Re: git archive should use vendor extension in pax header

René Scharfe <l.s.r@xxxxxx> · Mon, 15 Feb 2016 21:25:40 +0100

Am 06.02.2016 um 15:57 schrieb fuz@xxxxxx:
On Sat, Feb 06, 2016 at 02:23:11PM +0100, René Scharfe wrote:
Am 28.01.2016 um 00:45 schrieb fuz@xxxxxx:
There is git get-tar-commit-id, which prints the commit ID if it
finds a comment entry which looks like a hexadecimal SHA-1 hash.
It's better than a hex editor at least. :)

This is incredibly fuzzy and can get wrong for a pleothora of reasons.
I hope you agree though that the situation is suboptimal, git is doing
the equivalent of using a custom file format without an easily
recognizable magic number.

It is fuzzy in theory. But which other programs allow writing a
comment header?  I'm not aware of any, but I have to admit that I
didn't look too hard.

Well, let's say what happens if the Mercurial folks were to implement
the same thing? Suddenly there is a conflict. Yes, of course, right now
there might be no program that uses the comment field for its own
purpose but such design decisions tend to be not future proof. There is
a very good reason why file formats typically have magic numbers and
don't just rely on people knowing that the file has a certain type and
that is the same reason why git should mark its meta data in a unique
fashion.

Chances are good that Mercurial would do it in a way that doesn't 
conflict with git's tar comments.  I get your point, though, and agree 
that it's not ideal.  However, so far it's just a potential problem.

But I'm still interested how you got a collection of tar files with
unknown origin.  Just curious.

Easy: Just download the (source) distribution archives of a distribution
of choice and try to verify that the tarballs they use to compile their
packages actually come from the project's public git repositories.

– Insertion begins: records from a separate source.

/-- Clear a register range in every lane of its slot (R43). -/
def clearRange (s : State) (core : Nat) (r : WarpPlace) : State :=
  { s with thr := { s.thr with regs := s.thr.regs.filter fun (x : Nat × PWord) => !inRange core r.1 (32 * r.2.2.1) (32 * 2 ^ r.2.2.2) x.1 } }

/-- Clear the storage of a work-group (R43, R79, R97). -/
def clearStorage (s : State) (x : WorkGroup) : State :=
  let s := x.ranges.foldl (fun (s : State) r => clearRange s x.core r) s
  (s.onScratch fun m => m.zero (scratchAddr x.core (4096 * x.scr.1)) (4096 * x.scr.2)).onAcc fun m =>
    m.zero (tileAddr x.core x.tiles.1 0) (tileSize * x.tiles.2)

/-- The lowest free residency position of a core (R96). -/
def freePosition (s : State) (core : Nat) : Nat :=
  let taken := (s.work.groups.filter fun x => x.2.core == core && x.2.resident && !x.2.dead).map (·.2.pos)
  ((List.range 64).find? fun p => !taken.contains p).getD 63

/-- A grid's first residency on a core: the core drops its instruction lines of the grid's context (R104). -/
def firstOnCore (s : State) (core grid : Nat) (g : Grid) : State :=
  if g.seen.getLsbD core then s
  else
    let s := { s with work := { s.work with grids := s.work.grids.insert grid { g with seen := g.seen ||| coreBits [core] } } }
    { s with mem := { s.mem with icache := s.mem.icache.filter fun (x : Nat × ILine) => x.1 / 2 ^ 50 != core * 2048 + g.ctx.toNat } }

/-- Make the warps of a work-group, in order, with the constants loaded into their scalar registers (R46) and their launch serial numbers (R18,
R55): `sr.lsn` counts a context's warps from 0, a first number that the spec does not give (DESIGN CHOICE, log 47). -/
def makeWarps (s : State) (g : Grid) (wg : Nat) (x : WorkGroup) : State :=
  let first := s.dist.serials.getD g.ctx.toNat 0
  let ws := x.ranges.zipIdx.map fun (r, j) => 
    (warpKey x.core r.1 r.2.1, (firstWarp s g wg x j (first + j) r).withConstants (constantsOf s (firstWarp s g wg x j (first + j) r)))
  let warps := ws.foldl (fun (m : NMap Warp) w => m.insert w.1 w.2) s.thr.warps
  { s with
    thr := { s.thr with warps := warps }
    dist := { s.dist with serials := s.dist.serials.insert g.ctx.toNat (first + ws.length) } }

/-- The work-groups that become resident with the head of a core's launch buffer: it alone, or the members of its gang, each at the head of
its core's buffer; none while one is not (R14, R36). -/
def residents (s : State) (core : Nat) : List (Nat × WorkGroup) :=
  match bufferOf s core with
  | [] => []
  | wg :: _ => match s.work.groups.find wg with
    | none => []
    | some x => match x.gang with
      | none => [(wg, x)]
      | some n =>
        let ms := s.work.groups.filter fun y => y.2.gang == some n && !y.2.dead && !y.2.resident
        if ms.all fun y => (bufferOf s y.2.core).head? == some y.1 then ms else []

/-- The reads of a work-group's constants can be made now (R46). -/
def constantsReady (s : State) (x : WorkGroup) : Bool :=
  match s.work.grids.find x.grid with
  | none => true
  | some g => !(constantLines s g.ctx.toNat (g.record.getD 8 0).toNat ((g.record.getD 9 0).toNat % 2 ^ 32)).any s.lineWaits

/-- A work-group becomes resident: it leaves its buffer, its storage is cleared, its warps are made. -/
def becomeResident (s : State) (wg : Nat) (x : WorkGroup) : State :=
  let core := x.core
  let s := { s with dist := { s.dist with buffers := s.dist.buffers.put core ((bufferOf s core).erase wg) [] } }
  match s.work.grids.find x.grid with
  | none => s
  | some g =>
    let x := { x with resident := true, pos := freePosition s core, spill := 0 }
    let s := firstOnCore (clearStorage s x) core x.grid g
    let s := s.readThrough (constantLines s g.ctx.toNat (g.record.getD 8 0).toNat ((g.record.getD 9 0).toNat % 2 ^ 32))
    makeWarps { s with work := { s.work with groups := s.work.groups.insert wg x } } g wg x

/-- WORK_GROUP_RESIDENCY: the work-group at the head of a core's launch buffer becomes resident, with the other members of its gang. -/
def residencyEffect (s : State) (core : Nat) : State :=
  let xs := residents s core
  if xs.all fun x => constantsReady s x.2 then xs.foldl (fun s x => becomeResident s x.1 x.2) s else s

def execWorkGroupResidency (core : Nat) (s : State) : Host.Outcome State Fault Refusal := .next (residencyEffect s core)

/-! WARP_COMPLETE (R234, R239). -/

/-- A warp has completed its exit: every thread has exited and its four counters are 0. -/
def completeReady (w : Warp) : Bool :=
  w.run.isNone && !w.inHandler && w.rollback.isNone && !w.snapshot && (w.lanes.all fun x => !x.present || x.exited) && w.cntCopy == 0 &&
    w.cntMat == 0 && w.cntGth == 0 && w.cntCol == 0

/-- The mark of a warp that has left, in its work-group's list. -/
def goneWarp (i : Nat) : Nat × Nat := (2 ^ 20, i)

/-- WARP_COMPLETE: the warp leaves; the last one frees its work-group, and a barrier that waited for it may complete. -/
def completeEffect (s : State) (k : Nat) (w : Warp) : State :=
  let s := { s with thr := { s.thr with warps := s.thr.warps.erase k } }
  let s := s.onGroup w.wg fun g => { g with warps := g.warps.set w.index (goneWarp w.index) }
  match s.work.groups.find w.wg with
  | none => s
  | some g => if g.warps.all fun x => x.1 == 2 ^ 20 then removeGroup (settleBarriers s w.wg g.gang) w.wg g else settleBarriers s w.wg g.gang

def execWarpComplete (core slot warp : Nat) (s : State) : Host.Outcome State Fault Refusal :=
  .next (match s.warpAt (warpKey core slot warp) with
    | some w => if completeReady w then completeEffect s (warpKey core slot warp) w else s
    | none => s)

end Sys2Proof.Machine
end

OK, that's easier than calculating checksums and comparing them with
those published by the respective projects, but also less
trustworthy.

If you have a known trusted archive, you could use it directly, no need
for cross-verification. The intent is to be able to check if archives
generated by someone from some sources could have plausibly been
generated from these sources.

It's probably not too important, but I think I still don't fully 
understand.  So you have a tar file of unknown origin.  You hand it to 
git get-tar-commit-id or a similar tool and get back 
a08595f76159b09d57553e37a5123f1091bb13e7.  You can google this string 
and find out it's the commit ID for git v2.7.1.

Your tar file could have been modified in various ways, though, e.g. 
with tar u or tar --delete.  So you try to find a download site for the 
software that includes file hashes for archives of this release, like in
https://www.kernel.org/pub/software/scm/git/sha256sums.asc.

If the published hash and a hash of your file match then you can be 
reasonably sure the files are the same.  If they don't then it could be 
due to variations added by the compressor.  You can download the 
authoritative archive and compare it with yours.

Is that how it goes?

I'm very interested in hearing about any git specific bugs.

I don't know any. Bugs tens to be known only after 1000s of buggy
archives have been published (just as with some GNU tar bugs). It's
great to have a way to detect that the archive might be affected by
a bug so you know that you need to work around it.

That requires a field containing the git version which was used to 
create the archive, no?

Thinking about the problem a bit more and discussion with the
aforementioned Jörg Schilling we came to the conclusion that the best
way to deal with an “file omitted” attribute is to attach it to the
directory that would normally contain the omitted file.

Sounds sensible, but the ordering can be a bit tricky.  If d/a is 
included and d/b is not then it would be easy to write d/, d/a and the 
extended header that says that d/b is excluded, in that order.  Writing 
the extended header first is a bit harder and I'm not sure if it's 
needed.  And it gets tricky if more than one entry is excluded per 
directory. (Just thinking out loud here.)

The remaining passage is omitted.